Sorry, I haven't found a more reliable site, but I'm sure.


----------



## cyanista

I looked the word up and you're right.  After the spelling reform you're only allowed  to use  _"zurzeit"_ in this meaning. Well, it certainly explains why there are so many "misspellings" on the Internet, doesn't it?


----------



## Henryk

cyanista said:
			
		

> I looked the word up and you're right. After the spelling reform you're only allowed to use _"zurzeit"_ in this meaning. Well, it certainly explains why there are so many "misspellings" on the Internet, doesn't it?

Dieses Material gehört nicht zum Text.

-- ==== Sys2Proof/Machine/Pages.lean ====
section
/-! DEFINITION. Page decoding (R313 to R318): which streams the decoders accept, the colours of a page, resampling, patch records and the status
record. What a stream's entropy-coded part gives is left to its codec's own standard (log 5). -/

namespace Sys2Proof.Machine

open Sys2Proof

/-! ## Headers (R313) -/

/-- n bytes at an offset of a stream, most significant first; none past its end. -/
def be (bs : List Byte) (o n : Nat) : Option Nat :=
  let r := (bs.drop o).take n
  if r.length = n then some (r.foldl (fun z b => 256 * z + b.toNat) 0) else none

/-- What a stream's headers say of its page: its size, and of each component the columns and rows of samples and how many pixels of a row and
of a column share one sample; whether three components are in RGB already; whether its patches are written row by row as it is
decoded (R317); and, for Group 4, whether the first colour is white. -/
structure PageHead where
  w      : Nat
  h      : Nat
  comps  : List (Nat × Nat)
  rgb    : Bool
  byRows : Bool
  white  : Bool
  deriving DecidableEq, Repr

/-- What JPEG's markers have said up to a scan: the frame's kind, precision, lines, columns and sampling factors, and the colour-transform byte
of an APP14 segment. -/
structure JpegHead where
  frame : Option (Nat × Nat × Nat × Nat × List (Nat × Nat))
  app14 : Option Nat

/-- The markers of a JPEG stream up to its first scan, with its offset, or the error code that they give: 1 where they break the standard, 2 outside R313, 3 where
the input ends. -/
def jpegMarkers (bs : List Byte) : (fuel : Nat) → (o : Nat) → JpegHead → Except Nat (JpegHead × Nat)
  | 0, _, _ => .error 1
  | n + 1, o, h =>
    match be bs o 1, be bs (o + 1) 1 with
    | some 0xFF, some 0xFF => jpegMarkers bs n (o + 1) h
    | some 0xFF, some m =>
      if m = 0xDA then .ok (h, o)
      else if m = 0xD9 ∨ m = 0 then .error 1
      else if m = 1 ∨ (0xD0 ≤ m ∧ m ≤ 0xD8) then jpegMarkers bs n (o + 2) h
      else match be bs (o + 2) 2 with
        | none => .error 3
        | some len =>
          if len < 2 then .error 1
          else if bs.length < o + 2 + len then .error 3
          else
            let at_ : Nat → Nat → Nat := fun i k => (be bs (o + 4 + i) k).getD 0
            if m = 0xC0 ∨ m = 0xC1 ∨ m = 0xC2 then
              let comps := (List.range (at_ 5 1)).map fun i => (at_ (7 + 3 * i) 1 / 16, at_ (7 + 3 * i) 1 % 16)
              if len ≠ 8 + 3 * at_ 5 1 ∨ h.frame.isSome then .error 1
              else jpegMarkers bs n (o + 2 + len) { h with frame := some (m, at_ 0 1, at_ 1 2, at_ 3 2, comps) }
            else if m = 0xDE ∨ (0xC3 ≤ m ∧ m ≤ 0xCF ∧ m ≠ 0xC4 ∧ m ≠ 0xC8 ∧ m ≠ 0xCC) then .error 2
            else if m = 0xEE ∧ 14 ≤ len ∧ be bs (o + 4) 5 = some 0x41646F6265 then
              jpegMarkers bs n (o + 2 + len) { h with app14 := some (at_ 11 1) }
            else jpegMarkers bs n (o + 2 + len) h
    | some _, some _ => .error 1
    | _, _ => .error 3

/-- A JPEG stream from a scan to its end (R318): the offset after EOI, with the number of lines that a DNL segment gives; `coded` tells entropy-coded
data from segments. -/
def jpegEnd (bs : List Byte) : (fuel : Nat) → (o : Nat) → (coded : Bool) → (lines : Option Nat) → Except Nat (Nat × Option Nat)
  | 0, _, _, _ => .error 3
  | n + 1, o, coded, lines =>
    match be bs o 1, be bs (o + 1) 1 with
    | some 0xFF, some 0xFF => jpegEnd bs n (o + 1) coded lines
    | some 0xFF, some m =>
      if coded ∧ (m = 0 ∨ (0xD0 ≤ m ∧ m ≤ 0xD7)) then jpegEnd bs n (o + 2) true lines
      else if m = 0xD9 then .ok (o + 2, lines)
      else if m ≤ 1 ∨ (0xC0 ≤ m ∧ m ≤ 0xCF ∧ m ≠ 0xC4 ∧ m ≠ 0xC8 ∧ m ≠ 0xCC) ∨ (0xD0 ≤ m ∧ m ≤ 0xD8) then .error 1
      else match be bs (o + 2) 2 with
        | none => .error 3
        | some len =>
          if len < 2 then .error 1
          else jpegEnd bs n (o + 2 + len) (m == 0xDA) (if m = 0xDC ∧ lines = none then be bs (o + 4) 2 else lines)
    | some _, some _ => if coded then jpegEnd bs n (o + 1) true lines else .error 1
    | _, _ => .error 3

/-- The end of a JPEG page and the lines that its scans give. -/
def jpegTail (bs : List Byte) : Except Nat (Nat × Option Nat) :=
  match jpegMarkers bs (bs.length + 1) 2 { frame := none, app14 := none } with
  | .error e => .error e
  | .ok (_, o) => jpegEnd bs (bs.length + 1) o false none

/-- A JPEG page's head. `lines` is the number of lines where the frame leaves it to the scan. -/
def jpegHead (bs : List Byte) (lines : Nat) : Except Nat PageHead :=
  match be bs 0 2 with
  | none => .error 3
  | some soi =>
    if soi ≠ 0xFFD8 then .error 1
    else match jpegMarkers bs (bs.length + 1) 2 { frame := none, app14 := none } with
      | .error e => .error e
      | .ok (h, _) => match h.frame with
        | none => .error 1
        | some (kind, prec, y, x, comps) =>
          let hm := comps.foldl (fun m c => max m c.1) 1
          let vm := comps.foldl (fun m c => max m c.2) 1
          if prec ≠ 8 ∨ (comps.length ≠ 1 ∧ comps.length ≠ 3) then .error 2
          else if comps.any (fun c => c.1 < 1 || 4 < c.1 || c.2 < 1 || 4 < c.2) ∨ x = 0 then .error 1
          else if comps.any (fun c => 2 < c.1 || 2 < c.2) then .error 2
          else .ok { w := x, h := if y = 0 then lines else y, comps := comps.map fun c => (hm / c.1, vm / c.2)
                     rgb := h.app14 == some 0, byRows := kind != 0xC2, white := false }

/-- The segments of a JPEG 2000 header, the main one after SIZ or a tile part's after SOT, up to the marker that ends it, with that marker's offset: an
error where a region of interest or larger code-blocks are asked for. -/
def j2kMarkers (bs : List Byte) (last : Nat) : (fuel : Nat) → (o : Nat) → Except Nat Nat
  | 0, _ => .error 1
  | n + 1, o =>
    match be bs o 2 with
    | none => .error 3
    | some m =>
      let at_ : Nat → Nat := fun i => (be bs (o + 4 + i) 1).getD 0
      if m = last then .ok o
      else match be bs (o + 2) 2 with
        | none => .error 3
        | some len =>
          if m / 256 ≠ 0xFF ∨ len < 2 then .error 1
          else if m = 0xFF5E then .error 2
          else if m = 0xFF52 ∧ (4 < at_ 6 % 16 ∨ 4 < at_ 7 % 16) then .error 2
          else if m = 0xFF53 ∧ (4 < at_ 3 % 16 ∨ 4 < at_ 4 % 16) then .error 2
          else j2kMarkers bs last n (o + 2 + len)

/-- The offset of the EOC marker from an offset on. -/
def j2kEoc (bs : List Byte) : (fuel : Nat) → (o : Nat) → Except Nat Nat
  | 0, _ => .error 3
  | n + 1, o => match be bs o 2 with
    | none => .error 3
    | some m => if m = 0xFFD9 then .ok o else j2kEoc bs n (o + 1)

/-- The tile parts of a JPEG 2000 codestream from an offset to the end of its EOC (R318). -/
def j2kTiles (bs : List Byte) : (fuel : Nat) → (o : Nat) → Except Nat Nat
  | 0, _ => .error 1
  | n + 1, o =>
    match be bs o 2 with
    | none => .error 3
    | some m =>
      if m = 0xFFD9 then .ok (o + 2)
      else if m ≠ 0xFF90 then .error 1
      else match be bs (o + 6) 4 with
        | none => .error 3
        | some len => match j2kMarkers bs 0xFF93 (bs.length + 1) (o + 12) with
          | .error e => .error e
          | .ok sod => match (if len = 0 then j2kEoc bs (bs.length + 1) (sod + 2) else .ok (o + len)) with
            | .error e => .error e
            | .ok next =>
              if next < sod + 2 then .error 1 else if bs.length < next then .error 3 else j2kTiles bs n next

/-- The end of a JPEG 2000 page whose head is good. -/
def j2kTail (bs : List Byte) : Except Nat Nat :=
  match j2kMarkers bs 0xFF90 (bs.length + 1) (42 + 3 * (be bs 40 2).getD 0) with
  | .error e => .error e
  | .ok o => j2kTiles bs (bs.length + 1) o

/-- A JPEG 2000 page's head. -/
def j2kHead (bs : List Byte) : Except Nat PageHead :=
  let at_ : Nat → Nat → Nat := fun o k => (be bs o k).getD 0
  if bs.length < 4 then .error 3
  else if at_ 0 4 = 0x0000000C then .error 2
  else if at_ 0 4 ≠ 0xFF4FFF51 then .error 1
  else if bs.length < 42 then .error 3
  else
    let n := at_ 40 2
    let w := at_ 8 4 - at_ 16 4
    let h := at_ 12 4 - at_ 20 4
    let comps := (List.range n).map fun i => (at_ (42 + 3 * i) 1, at_ (43 + 3 * i) 1, at_ (44 + 3 * i) 1)
    if at_ 4 2 ≠ 38 + 3 * n ∨ w = 0 ∨ h = 0 then .error 1
    else if bs.length < 42 + 3 * n then .error 3
    else if (n ≠ 1 ∧ n ≠ 3) ∨ (comps.any fun c => c.1 != 7 || c.2.1 != 1 || c.2.2 != 1) then .error 2
    else match j2kMarkers bs 0xFF90 (bs.length + 1) (42 + 3 * n) with
      | .error e => .error e
      | .ok _ => .ok { w, h, comps := comps.map fun _ => (1, 1), rgb := true, byRows := false, white := false }

/-- n bytes of a TIFF file in its byte order. -/
def tiffAt (big : Bool) (bs : List Byte) (o n : Nat) : Option Nat :=
  if big then be bs o n else be (((bs.drop o).take n).reverse) 0 n

/-- The offset of an image file directory of a TIFF file. -/
def tiffIfd (big : Bool) (bs : List Byte) : (k o : Nat) → Except Nat Nat
  | 0, o => if o = 0 then .error 1 else .ok o
  | k + 1, o =>
    if o = 0 then .error 1
    else match tiffAt big bs o 2 with
      | none => .error 3
      | some n => match tiffAt big bs (o + 2 + 12 * n) 4 with
        | none => .error 3
        | some next => tiffIfd big bs k next

/-- A directory of a TIFF file: its byte order, where it stands, and how many entries it has. -/
structure TiffDir where
  big : Bool
  at_ : Nat
  n   : Nat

Probably. However, many people still misspell it. In my opinion this change isn't as senseless as many others.


----------



## Kajjo

Henryk said:
			
		

> It's "zurzeit". It's the same as "derzeit".

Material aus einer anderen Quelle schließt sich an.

def execFsetm (c : Ctl) (wide : Bool) (f a : Spec) (s : State) : Host.Outcome State Fault Refusal :=
  .next (issue (.fsetm c wide f a) c [{ cls := .f, code := f, rd := false }, if wide then srcW a else srcP a] [] .aborts (fun x s =>
    match x.body with
    | .crew cr =>
      let v : W64 := if wide then x.w a x.low else maskOf (x.lanes.filter fun l => x.p a l)
      retire x c (.crew { cr with f := lset cr.f f.toNat v }) s
    | .ap _ => retire x c x.body s) s)

/-! ## Runs (R282, R283) -/

/-- The addresses of a run's frames at a step. -/
def runVa (base : Addr) (inc : BitVec 16) (i : Nat) : Nat := (base + BitVec.ofInt 64 (64 * (i : Int) * inc.toInt)).toNat

/-- Whether a step of a run is skipped under its mask. -/
def runSkips (mask : Option Mask) (i : Nat) : Bool := match mask with | some m => !m.getLsbD i | none => false

/-- What an accepted run waits for, if anything: its accumulator, the sequencer, its token's batch. -/
def runWaits (s : State) (x : Ex) (m : Nat) (tv : Bool) (tok : Nat) : Option Awaited :=
  if (accOf s (teamOf s x.ref) x.quarter m).inflight then some (.accumulator m)
  else if (quarterAt s x.quarter).run.isSome then some .sequencer
  else if tv && (tokenAt x.body tok).assignFull then some (.tokenRoom tok)
  else match releaseObject s x.ref .cluster with
    | some o => some o
    | none => none

/-- A run starts (R273, R282): a release, INFLIGHT set, its operation assigned; its region ends. -/
def startRun (x : Ex) (c : Ctl) (tv : Bool) (tok : Nat) (partner : Bool) (mk : Issuer → Run) (s : State) : State :=
  let b := assignToken x.body tv tok
  let r := mk (issuerOf s x b.2)
  let s1 := if partner then releaseAt s (coreOf s x.ref) .cluster else s
  let q := x.quarter
  let s2 := putAcc s1 r.by_.team q r.m { accOf s1 r.by_.team q r.m with inflight := true }
  retireEnd x c b.1 (setQuarter s2 q { quarterAt s2 q with run := some r })

def execMloop (c : Ctl) (sat : Bool) (m a b : Spec) (fv : Bool) (f : BitVec 3) (tv : Bool) (tok : BitVec 3) (n : BitVec 12)
    (inca incb : BitVec 16) (s : State) : Host.Outcome State Fault Refusal :=
  .next (issue (.mloop c sat m a b fv f tv tok n inca incb) c [opM m, srcW a, srcW b] [] .aborts (fun x s =>
    match runWaits s x m.toNat tv tok.toNat with
    | some obj => waitEx x obj (.mloop c sat m a b fv f tv tok n inca incb) s
    | none =>
      let team := teamOf s x.ref
      let ba := x.w a x.low
      let bb := x.w b x.low
      let mask := if fv then (match x.body with | .crew cr => some (cr.f.getD f.toNat 0) | .ap _ => none) else none
      let ends := [0, n.toNat - 1].flatMap fun i => [runVa ba inca i, runVa bb incb i]
      onFrames (.mloop c sat m a b fv f tv tok n inca incb) ends x s <|
      match frameChecks s team (ends.map fun va => (64, va, frameSize s team va 576)) with
      | some e => faultOnce x e s
      | none =>
        let first := (List.range n.toNat).find? fun i => !runSkips mask i
        let bad : Option (Cause × Nat) := match first with
          | none => none
          | some i => match framesIn s team [runVa ba inca i, runVa bb incb i] [] with
            | .error e => some e
            | .ok (fa :: fb :: _) =>
              if !denseOk fa fb then some (.frameFormat, misfit false fa fb (runVa ba inca i) (runVa bb incb i))
              else if typeClash (accOf s (teamOf s x.ref) x.quarter m.toNat) fa.fmt then some (.mmaType, 0) else none
            | .ok _ => none
        match bad with
        | some e => faultOnce x e s
        | none => startRun x c tv tok.toNat (slotHit ba.toNat 1 || slotHit bb.toNat 1)
          (fun by_ => { by_, m := m.toNat, sat, a := ba, b := bb, inca, incb, n := n.toNat, mask, conv := none, next := 0
                        stopped := false }) s) s)

/-- A convolution descriptor's fields; none outside its limits (R283). -/
def convOf (v : Nat) : Option ConvDesc :=
  match FrameFmt.ofCode (v / 2 ^ 56 % 64) with
  | none => none
  | some fmt =>
    let d : ConvDesc :=
      { scales := BitVec.ofNat 64 (v / 2 ^ 128), padY := v / 2 ^ 104 % 256, padX := v / 2 ^ 96 % 256, y0 := v / 2 ^ 80 % 2 ^ 16
        x0 := v / 2 ^ 64 % 2 ^ 16, fmt, sy := v / 2 ^ 52 % 16, sx := v / 2 ^ 48 % 16, kw := v / 2 ^ 44 % 16, kh := v / 2 ^ 40 % 16
        cb := v / 2 ^ 32 % 256, h := v / 2 ^ 16 % 2 ^ 16, w := v % 2 ^ 16 }
    let bad := v / 2 ^ 192 % 2 ^ 320 != 0 || v / 2 ^ 112 % 2 ^ 16 != 0 || v / 2 ^ 62 % 4 != 0 || frCls fmt == .acc || frBits fmt == 6
      || d.sy == 0 || d.sx == 0 || d.kw == 0 || d.kh == 0 || d.cb == 0 || d.h == 0 || d.w == 0
      || decide (4095 < d.kw * d.kh * d.cb) || (frMx fmt != (d.scales != 0))
    if bad then none else some d

/-- Bytes of a pixel vector. -/
def ConvDesc.vb (d : ConvDesc) : Nat := frKt d.fmt * frBits d.fmt / 8
/-- Steps of a convolution. -/
def ConvDesc.steps (d : ConvDesc) : Nat := d.kh * d.kw * d.cb

/-- The pixel that row j of step i reads, as an index of pixel vectors; none for padding (R283). -/
def ConvDesc.pixel (d : ConvDesc) (i j : Nat) : Option Nat :=
  let cb := i % d.cb
  let kx := i / d.cb % d.kw
  let ky := i / d.cb / d.kw
  let ix : Int := ((d.x0 + j) * d.sx + kx : Nat) - (d.padX : Int)
  let iy : Int := (d.y0 * d.sy + ky : Nat) - (d.padY : Int)
  if 0 ≤ ix ∧ ix < d.w ∧ 0 ≤ iy ∧ iy < d.h then some ((cb * d.h + iy.toNat) * d.w + ix.toNat) else none
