/-- A record pushed at the owner end; into a full deque only once the 512 records at its far end can be spilled. -/
def pushRec (s : State) (core : Nat) (r : Rec) : Option State :=
  let c := coreAt s core
  if c.deque.length < 1024 then some (setCore s core { c with deque := r :: c.deque })
  else
    let far := c.deque.drop (c.deque.length - 512)
    if spillOk s far then
      some (toSpill (setCore s core { c with deque := r :: c.deque.take (c.deque.length - 512) }) core far.reverse)
    else none

/-! ## SPAWN (R345, R349) -/

/-- The record that a lane forms. -/
def spawnRec (x : Ex) (pool : Nat) (data : Bool) (a : Spec) (gid l : Nat) : Rec :=
  let w : Nat → W32 := fun j => x.v (a + BitVec.ofNat 8 j) l
  { entry := pair64 (w 0) (w 1), grid := gid, pool, data, args := (List.range 12).map fun j => w (4 + j)
    gen := lfsrStep (x.gen l) }

/-- Whether an address is outside the code of a grid's segment. -/
def outsideCode (s : State) (gid : Nat) (a : Addr) : Bool :=
  match tget s.grids gid with
  | some g => decide (a.toNat < g.segment.base.toNat) || decide (g.segment.base.toNat + g.segment.length ≤ a.toNat)
  | none => true

/-- The declared slots of a pool. -/
def poolSlots (s : State) (gid pool : Nat) : Nat := match kernelOf s gid with | some k => k.pools.getD pool 0 | none => 0
/-- Records of a pool outstanding. -/
def poolHeld (s : State) (gid pool : Nat) : Nat := match tget s.grids gid with | some g => g.pools.getD pool 0 | none => 0

/-- Records pushed in ascending lane until one must wait, for its pool or for the deque. -/
def spawnLanes (core gid pool : Nat) : List (Nat × Rec) → State → Mask → State × Mask × Option Awaited
  | [], s, m => (s, m, none)
  | (l, r) :: rest, s, m =>
    if poolSlots s gid pool ≤ poolHeld s gid pool then (s, m, some (.pool pool))
    else match pushRec s core r with
      | none => (s, m, some .deque)
      | some s1 =>
        spawnLanes core gid pool rest
          (modGrid s1 gid fun g => { g with pools := lset g.pools pool (g.pools.getD pool 0 + 1) }) (m ||| (1#64 <<< l))

/-- The lanes with an entry that `SPAWN` refuses: the fault, the lowest lane's entry, the lanes. -/
def spawnBad (s : State) (gid : Nat) (rs : List (Nat × Rec)) : Option (Cause × Addr × Mask) :=
  let odd := rs.filter fun e => e.2.entry.toNat % 4 != 0
  let out := rs.filter fun e => outsideCode s gid e.2.entry
  match odd, out with
  | e :: r, _ => some (.pcAlign, e.2.entry, maskOf ((e :: r).map (·.1)))
  | [], e :: r => some (.spawnTarget, e.2.entry, maskOf ((e :: r).map (·.1)))
  | [], [] => none

/-- `SPAWN` of the lanes not served yet. -/
def spawnWork (i : Instr) (c : Ctl) (pool : Nat) (data : Bool) (a : Spec) (cmd : CmdByte) (x : Ex) (s : State) : State :=
  let gid := gridOf s x.ref
  let core := coreOf s x.ref
  let rs := (x.lanes.filter fun l => !x.grp.served.getLsbD l).map fun l => (l, spawnRec x pool data a gid l)
  match (if data then none else spawnBad s gid rs) with
  | some f => faultEx x f.1 f.2.1 f.2.2 s
  | none =>
    if opFull x cmd then waitEx x (.tokenRoom cmd.tok.toNat) i s
    else match releaseObject s x.ref .device with
      | some obj => waitEx x obj i s
      | none =>
        let o := ownOp x cmd
        let r := spawnLanes core gid pool rs (releaseAt s core .l2) x.grp.served
        serveEnd x c i (o.1.stepGen (r.2.1 &&& ~~~x.grp.served) 1) o.2 r.2.1 r.2.2 r.1

/-- The number of pools that the selected unit's kernel declares. -/
def curPools (s : State) : Nat :=
  match s.cur with
  | some u => (match kernelOf s (gridOf s u) with | some k => k.pools.length | none => 0)
  | none => 0

/-- The decode check of a pool index. -/
def poolCheck (s : State) (pool : BitVec 4) : List Cause := if pool.toNat < curPools s then [] else [.illegalField]

/-- A block of 16 registers. -/
def srcBlk (c : Spec) : Opnd := { cls := .blk, code := c, rd := true }
def dstBlk (c : Spec) : Opnd := { cls := .blk, code := c, rd := false }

Nun, "zurzeit" vs "zur Zeit" ist eines der für mich besonders schrecklichen Beispiele, wie die neue deutsche Rechtschreibung die Sprache verunstaltet hat.

Gemäß der (alten) Rechtschreibung heißt es korrekt "zur Zeit". Noch (noch!) sprechen auch alle Deutschen das Wort aus wie früher, also mit der Betonung _zur 'Zeit_, während es _'derzeit_ heißt. Die Schreibweise spiegelte sich also direkt in der Sprechweise wider.

*Es wäre doch schrecklich, wenn eine Rechtschreibreform, die nur die Schreibweise regeln soll, die Aussprache verändern würde?* Und daß angesichts der Tatsache, daß ausgerechnet die Regel "nach langem Vokal folgt ß" genau den umgekehrten Vorgang zu beabsichtigen scheint.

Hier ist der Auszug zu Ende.